FIG. 4 is a time chart of a control circuit according to an embodiment of the present invention.

FIG. 5 is a time chart for explaining a means for detecting the necessity of using a multi-input power supply according to the present invention.

FIG. 6 is a circuit diagram of another embodiment of the main part of the control circuit of the DC-DC converter of the present invention.

FIG. 7 is a circuit diagram of an embodiment of a DC-DC converter of a multi-input power supply to which the present invention is applied.

FIG. 8: DC-D using the present invention as a transformer coupling
It is a circuit diagram of one embodiment of a C converter.

FIG. 9 is a basic circuit diagram of a DC-DC converter using two types of DC input power supplies to which the present invention is applied.

FIG. 10 is a block circuit diagram showing one embodiment of a control circuit of a conventional DC-DC converter.
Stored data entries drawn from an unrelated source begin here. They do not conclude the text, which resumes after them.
-- ==== Sys2Proof/Syntax.lean ====
section
/-! DEFINITION. The steps of the K16 as syntax: one constructor of Instr per row of spec/opcode_table.json.
The encoded rows are the slot instructions of R108..R110 with their header fields (R103); the rows without an
encoding are the part's other indivisible steps (95_what_each_step_holds.md), with what each needs to be told. -/
namespace Sys2Proof

/-- A scalar- or vector-class destination (R33): a named register, or transient. -/
inductive Dst where
  | reg (r : U5)
  | tr
  deriving DecidableEq, Repr

/-- A six-bit scalar source (R32): `g`, `q` by age, or the constant whose field value is 48 + k, which is k − 8. -/
inductive Src where
  | g (r : U5)
  | q (age : U4)
  | c (k : U4)
  deriving DecidableEq, Repr

/-- A six-bit vector source (R32) of a field that takes no moment operand. -/
inductive VSrc where
  | v (r : U5)
  | b0
  | b1
  | b2
  deriving DecidableEq, Repr

/-- An SI immediate (R100): IMM11 alone, or EXT1:IMM11 under a header. -/
inductive Imm where
  | narrow (i : U11)
  | wide (x : Byte) (i : U11)
  deriving DecidableEq, Repr

/-- An SH or CF immediate (R100): IMM9 alone, or EXT1:IMM9 under a header. -/
inductive Imm9 where
  | narrow (i : BitVec 9)
  | wide (x : Byte) (i : BitVec 9)
  deriving DecidableEq, Repr

/-- An SM displacement (R100): DISP8 alone, or EXT1:DISP8 under a header. -/
inductive Disp where
  | narrow (i : Byte)
  | wide (x : Byte) (i : Byte)
  deriving DecidableEq, Repr

/-- The destination of an engine load (R102, R105, R211): scalar with its SZ, a vector register with the element
type T and U of R213, or a moment register. -/
inductive LdDst where
  | narrow (sz : U3) (d : Dst)
  | vec (d : Dst) (t : U3) (u : Bool)
  | mom (r : U4)
  deriving DecidableEq, Repr

/-- The data source of an engine store (R102, R105, R214). -/
inductive StSrc where
  | narrow (sz : U3) (x : Src)
  | vec (x : VSrc) (t : U3) (u : Bool)
  | mom (r : U4)
  deriving DecidableEq, Repr

/-- A trap about to be taken (R142..R144): its cause, slot, LAND and ASYNC marks, resumption point, faulting
bundle and information word. -/
structure TrapEvent where
  code : Byte
  slot : U2
  land : Bool
  async : Bool
  resume : Pc
  faulting : Pc
  info : U64
  deriving DecidableEq, Repr

/-- What a pod write does at its destination (R221..R224, R234, R265, R266). -/
inductive PodKind where
  | put
  | flag
  | radd
  | qput
  | route
  | seal
  | phm
  deriving DecidableEq, Repr

/-- A pod write from a device outside the model, with the three identifiers of R298. -/
structure OutsideWrite where
  job : Nat
  srcDev : Nat
  srcParty : Nat
  core : Nat
  off : Nat
  kind : PodKind
  tag : Bool
  tier : U2
  esz : Nat
  data : List Byte
  deriving DecidableEq, Repr

/-- The write that arrives at a receiving port agent: one in flight on the device, or one from outside. -/
inductive Arrival where
  | queued (n : Nat)
  | outside (w : OutsideWrite)
  deriving DecidableEq, Repr

/-- An answer from a device outside the model (R225): 0 acknowledges, else the error response; for a routing send
0 is ACCEPTED, 1 FULL, 2 ERROR; `free` is the count of R234. -/
structure RemoteAnswer where
  code : Byte
  free : U16
  deriving DecidableEq, Repr

/-- One submission entry (R389) as Operculum takes it: the issuing function and queue, CID, HANDLE and PARAM. -/
structure Cmd where
  fn : Nat
  q : Nat
  cid : U16
  handle : U64
  param : BitVec 384
  deriving DecidableEq, Repr
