-- ==== Sys2Proof/Decode.lean ====
section
/-! DEFINITION. Decoding (R99..R110): from a slot word, its position, the kind of core and the header byte its slot
takes, to an instruction or a named rejection, in the precedence of R106; and the encoder. -/
namespace Sys2Proof

/-- Why a slot word is no instruction (R106 steps 1 and 2): the names of the rejections. -/
inductive Reject where
  /-- A major opcode that the slot's map marks illegal (R108..R110). -/
  | illegalMajor
  /-- A function value that no chapter assigns. -/
  | illegalFunction
  /-- An instruction that the issuing kind of core does not have (R17). -/
  | illegalCore
  /-- A moment operand where none is allowed, or none where one is required (R32, R174). -/
  | illegalMoment
  /-- An element type that the instruction does not accept (R104). -/
  | illegalType
  /-- A reserved bit that is 1, or an unused field that is not 0. -/
  | reservedField
  /-- A reserved field value. -/
  | reservedValue
  /-- A reserved vector source, 35..47 (R32). -/
  | reservedSource
  /-- A transient or moment destination with its other bits not 0 (R33). -/
  | reservedDestination
  /-- A reserved element type code, 10..15 (R104). -/
  | reservedType
  /-- A rounding mode or SAT bit that the form does not take (R69, R155). -/
  | reservedRounding
  /-- A landing offset of 0 (R102). -/
  | zeroOffset
  /-- A header byte that the slot does not use (R103). -/
  | extensionByte
  /-- A non-zero bit under major 0x00 (R107). -/
  | noOperation
  /-- Bits [27:25] of a header (R103). -/
  | headerBits
  deriving DecidableEq, Repr

/-- Whether the rejection is of step 1 of R106, cause 0x01. -/
def Reject.isIllegal : Reject → Bool
  | .illegalMajor | .illegalFunction | .illegalCore | .illegalMoment | .illegalType => true
  | _ => false

/-- The trap cause of a rejection (R106). -/
def Reject.cause (r : Reject) : Byte := if r.isIllegal then 0x01 else 0x02

/-- The first check that fails, those of step 1 of R106 before those of step 2. -/
def firstBad (cs : List (Option Reject)) : Option Reject :=
  match cs.find? (fun c => c.elim false Reject.isIllegal) with
  | some (some r) => some r
  | _ => (cs.find? Option.isSome).join

/-- What a slot word stands for: a header, a collective, a routing send, a pop of the random-bit queue, or any
other instruction. (Four
constructors of Instr are kept apart here only because Lean's compiler builds no object with a constructor number
above 243; Decoded.instr says which instruction each is.) -/
inductive Decoded where
  | hdr (group : Bool) (e3 e2 e1 : Byte)
  | coll (a : Src)
  | rsend (a : Src)
  | rngpop (d : Dst) (p : U3)
  | op (i : Instr)
  deriving DecidableEq, Repr

/-- The instruction that a decoded word is. -/
noncomputable def Decoded.instr : Decoded → Instr
  | .hdr g e3 e2 e1 => .hdr g e3 e2 e1
  | .coll a => .coll a
  | .rsend a => .rsend a
  | .rngpop d p => .rngpop d p
  | .op i => i

/-- The decoded word, when every check passes. -/
def acceptD (cs : List (Option Reject)) (i : Decoded) : Except Reject Decoded :=
  match firstBad cs with
  | some r => .error r
  | none => .ok i

/-- The instruction, when every check passes. -/
def accept (cs : List (Option Reject)) (i : Instr) : Except Reject Decoded := acceptD cs (.op i)

/-- A check: none when the condition holds, else the rejection. -/
def ck (b : Bool) (r : Reject) : Option Reject := if b then none else some r

/-- Bits [lo+n−1:lo] of a slot word. -/
def fld (w : U32) (lo n : Nat) : BitVec n := w.extractLsb' lo n

/-- A one-bit field as a Bool. -/
def bit (w : U32) (i : Nat) : Bool := w.getLsbD i

/-- The extension byte's bit. -/
def ebit (x : Byte) (i : Nat) : Bool := x.getLsbD i

/-! Operand fields (R32, R33). -/

def dstBits : Dst → U6
  | .reg r => 0#1 ++ r
  | .tr => 0x20

def dstOf (x : U6) : Dst := if x.getLsbD 5 then .tr else .reg (x.extractLsb' 0 5)

/-- R33: a transient destination has bits [4:0] zero. -/
def ckDst (x : U6) : Option Reject :=
  ck (!(x.getLsbD 5) || x.extractLsb' 0 5 == 0#5) .reservedDestination

def srcBits : Src → U6
  | .g r => 0#1 ++ r
  | .q a => 2#2 ++ a
  | .c k => 3#2 ++ k

def srcOf (x : U6) : Src :=
  if x.getLsbD 5 then if x.getLsbD 4 then .c (x.extractLsb' 0 4) else .q (x.extractLsb' 0 4)
  else .g (x.extractLsb' 0 5)

def vsrcBits : VSrc → U6
  | .v r => 0#1 ++ r
  | .b0 => 32
  | .b1 => 33
  | .b2 => 34

def vsrcOf (x : U6) : VSrc :=
  if x.getLsbD 5 then if x == 33 then .b1 else if x == 34 then .b2 else .b0
  else .v (x.extractLsb' 0 5)

/-- R32: 35..47 are reserved, and 48..63 name moment registers. -/
def ckV (x : U6) : Option Reject :=
  if 48 ≤ x.toNat then some .illegalMoment else if 35 ≤ x.toNat then some .reservedSource else none

def momBits (r : U4) : U6 := 3#2 ++ r
def momOf (x : U6) : U4 := x.extractLsb' 0 4

/-- R174: a field marked m holds 48..63. -/
def ckM (x : U6) : Option Reject := ck (48 ≤ x.toNat) .illegalMoment

def mdBits (r : U4) : U6 := 0#2 ++ r

/-- R33: bits 4 and 5 of a moment destination are reserved. -/
def ckMd (x : U6) : Option Reject := ck (x.extractLsb' 4 2 == 0#2) .reservedDestination

def p3Bits (r : U3) : U6 := 0#3 ++ r
def p3Of (x : U6) : U3 := x.extractLsb' 0 3

/-- R130: bits [5:3] of a field that names a predicate or a lane mask are 0. -/
def ckP3 (x : U6) : Option Reject := ck (x.extractLsb' 3 3 == 0#3) .reservedField

def ckZero {n : Nat} (x : BitVec n) : Option Reject := ck (x == 0#n) .reservedField
def ckExt (x : Byte) : Option Reject := ck (x == 0#8) .extensionByte
def ckT0 {n : Nat} (t : BitVec n) : Option Reject := ck (t == 0#n) .reservedField
def ckFp (t : U3) : Option Reject := ck (okFp t) .illegalType
def ckInt (t : U3) : Option Reject := ck (okInt t) .illegalType
def ckRm (rm : U3) : Option Reject := ck (okRm rm) .reservedRounding
def ckTier (t : U2) : Option Reject := ck (okTier t) .reservedValue

/-! The formats (R100..R102). -/

def mkSR (op d a b : U6) (fn : U5) (p : U3) : U32 := op ++ d ++ a ++ b ++ fn ++ p
def mkSI (op d a : U6) (i : U11) (p : U3) : U32 := op ++ d ++ a ++ i ++ p
def mkSM (op d a : U6) (i : Byte) (z p : U3) : U32 := op ++ d ++ a ++ i ++ z ++ p
def mkSS (op d : U6) (r : U11) (x : U6) (p : U3) : U32 := op ++ d ++ r ++ x ++ p
def mkSH (op : U6) (r : U3) (f : U5) (a : U6) (i : BitVec 9) (p : U3) : U32 := op ++ r ++ f ++ a ++ i ++ p
def mkSB (op : U6) (fn : U4) (p : U3) (off : BitVec 19) : U32 := op ++ fn ++ p ++ off
def mkSL (op : U6) (l : U3) (a : U6) (e : BitVec 17) : U32 := op ++ l ++ a ++ e
def mkCF (op : U6) (fn t : U4) (a : U6) (i : BitVec 9) (p : U3) : U32 := op ++ fn ++ t ++ a ++ i ++ p
def mkVR (op d a b : U6) (t k : U3) (fn : U2) : U32 := op ++ d ++ a ++ b ++ t ++ k ++ fn
def mkVF (op d a b c : U6) (t : U2) : U32 := op ++ d ++ a ++ b ++ c ++ t
def mkEM (op : U6) (fn : U4) (m : U2) (w : Bool) (acc : U11) (p : U3) (g : U5) : U32 :=
  op ++ fn ++ m ++ BitVec.ofBool w ++ acc ++ p ++ g
def mkEL (op d a : U6) (n : Byte) (z p : U3) : U32 := op ++ d ++ a ++ n ++ z ++ p
def mkEG (op : U6) (fn : U4) (x : U2) (w : Bool) (a b : U6) (c : U4) (p : U3) : U32 :=
  op ++ fn ++ x ++ BitVec.ofBool w ++ a ++ b ++ c ++ p
def mkH (g : Bool) (e3 e2 e1 : Byte) : U32 := 0x78#7 ++ BitVec.ofBool g ++ e3 ++ e2 ++ e1
/-- The extension byte of VR (R103). -/
def xVR (rm : U3) (sat : Bool) : Byte := 0#4 ++ BitVec.ofBool sat ++ rm
/-- The extension byte of VF (R103). -/
def xVF (k rm : U3) (sat : Bool) : Byte := 0#1 ++ BitVec.ofBool sat ++ rm ++ k
/-- The extension byte of EL and ES (R103). -/
def xEL (w : Bool) (t : U3) (m : U4) : Byte := BitVec.ofBool w ++ t ++ m
/-- MMOD and AUX bytes, by bits. -/
def xBits (b7 b6 b5 b4 b3 b2 b1 b0 : Bool) : Byte :=
  BitVec.ofBool b7 ++ BitVec.ofBool b6 ++ BitVec.ofBool b5 ++ BitVec.ofBool b4 ++ BitVec.ofBool b3 ++
    BitVec.ofBool b2 ++ BitVec.ofBool b1 ++ BitVec.ofBool b0

/-- A slot word where it stands: its slot, whether the bundle has a header, the byte the header lends it. -/
structure Enc where
  slot : U2
  hdr : Bool
  ext : Byte
  word : U32
  deriving DecidableEq, Repr

/-- The widened immediate of SI (R100). -/
def immOf (wide : Bool) (x : Byte) (i : U11) : Imm := if wide then .wide x i else .narrow i
def imm9Of (wide : Bool) (x : Byte) (i : BitVec 9) : Imm9 := if wide then .wide x i else .narrow i
def dispOf (wide : Bool) (x : Byte) (i : Byte) : Disp := if wide then .wide x i else .narrow i
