/-- InvCdf(r) of R87 for a 16-bit r, as an FP32 pattern. -/
def invCdf (r : Nat) : Nat :=
  let neg := r < 32768
  let r' := if neg then 65535 - r else r
  let target := (2 * r' + 1 - 65536) * fxOne / 131072
  let lo := icdfSearch target 30 0
  let mid : Dy :=
    match fdecode fp32 lo, fdecode fp32 (lo + 1) with
    | .fin x, .fin y => (x.add y).mul ⟨1, -1⟩
    | _, .fin y => y.mul ⟨1, -1⟩
    | _, _ => ⟨0, 0⟩
  (if neg then 0x80000000 else 0) + (if fxPhi mid < target then lo + 1 else lo)

/-- StochBits(W, e) of R73. -/
def stochBits (W : U64) (e : Nat) : Nat :=
  let z := W ^^^ (BitVec.ofNat 64 e * 0x9E3779B97F4A7C15#64)
  let z := (z ^^^ (z >>> 30)) * 0xBF58476D1CE4E5B9#64
  let z := (z ^^^ (z >>> 27)) * 0x94D049BB133111EB#64
  let z := z ^^^ (z >>> 31)
  z.toNat % 65536

/-! Integers (R63, R64). -/

/-- x clamped to lo..hi. -/
def clampInt (lo hi x : Int) : Int := if x < lo then lo else if hi < x then hi else x
def sat32 (x : Int) : Int := clampInt (-2147483648) 2147483647 x
def sat64 (x : Int) : Int := clampInt (-9223372036854775808) 9223372036854775807 x

/-- Whether an integer ET is signed: all but UINT8. -/
def etSigned (et : Nat) : Bool := et != 8
/-- The range of an integer ET. -/
def etMin (et : Nat) : Int := if etSigned et then -(2 ^ (etWidth et - 1) : Nat) else 0
def etMax (et : Nat) : Int := if etSigned et then (2 ^ (etWidth et - 1) : Nat) - 1 else 255
/-- The value of an integer element. -/
def intVal (et bits : Nat) : Int :=
  if etSigned et && 2 ^ (etWidth et - 1) ≤ bits then (bits : Int) - (2 ^ etWidth et : Nat) else bits
/-- Wrap(x, w). -/
def wrapTo (w : Nat) (x : Int) : Nat := (x % (2 ^ w : Nat)).toNat

/-- Rounding of a floating value to an integer by rm (R71): the exact integer chosen, and whether it is inexact. -/
def roundInt (rm draw : Nat) (x : Dy) : Int × Bool :=
  let r := roundAt rm draw x.toEx 0
  (if x.n < 0 then -(r.1 : Int) else r.1, r.2)

end Sys2Proof.Machine
end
FIG. 11 is a time chart showing an example of a conventional control circuit.

[Explanation of symbols]

DESCRIPTION OF SYMBOLS 1 Oscillator circuit 2, 13 Switch operation control circuit 11 Starter circuit 12 First oscillator circuit 14 Second oscillator circuit 15, 26 Flip-flop circuit 21 Up counter 22 Inverter circuit 23, 25, 27 AND circuit 24 Down counter E1 Solar cell DC input power supply E2 DC input power supply by commercial power supply EM input power supply E0 Output voltage D1, D2, D0, DM, DR, D01, D02 Diode S1, S2, SM switch L Inductor C, C1 Capacitor R Load resistance N1, N2 NM, NR L or T primary winding N0 L or T secondary winding I1 E1 current I2 E2 current IM EM current I0 Current flowing to load R Tr1, Tr2 Transistor T Transformer

Claims (3)

[Claims] A plurality of DC input power supplies; an output circuit having a smoothing circuit; an inductor or transformer forming a magnetic circuit; and a plurality of DC input power supplies connected to the plurality of DC input power supplies and the output circuit, respectively. A winding connected to the plurality of DC input power supplies and a switch configured to serially connect the plurality of windings connected to the plurality of DC input power supplies, and detecting an output voltage of the output circuit. After turning on the switches during one cycle so as to correspond to the optimum input power of the first DC input power supply of the plurality of DC input power supplies, A DC-DC converter in which a switch of a second DC input power supply of the power supply is turned on only during a period of reaching the output voltage to supply power to the output circuit. After a required time has elapsed since the on-operation of the switch of the first DC input power supply was switched to the off-operation during the one cycle, the on-operation of the switch of the second DC input power supply is performed. A DC-DC converter characterized in that: 2. A capacitor charging / discharging circuit that turns on the switch of the second DC input power supply which is operated after a required time has elapsed since the ON operation of the switch of the first DC input power supply is switched to the OFF operation. 2. The DC-DC converter according to claim 1, wherein the DC-DC converter is operated by using a delay. 3. An on / off operation of a switch of the second DC input power supply, which is operated after a required time has elapsed since the on operation of the switch of the first DC input power supply is switched to an off operation, is added / subtracted by a counter. 2. The DC-DC converter according to claim 1, wherein the DC-DC converter is configured to perform a delay operation using a circuit.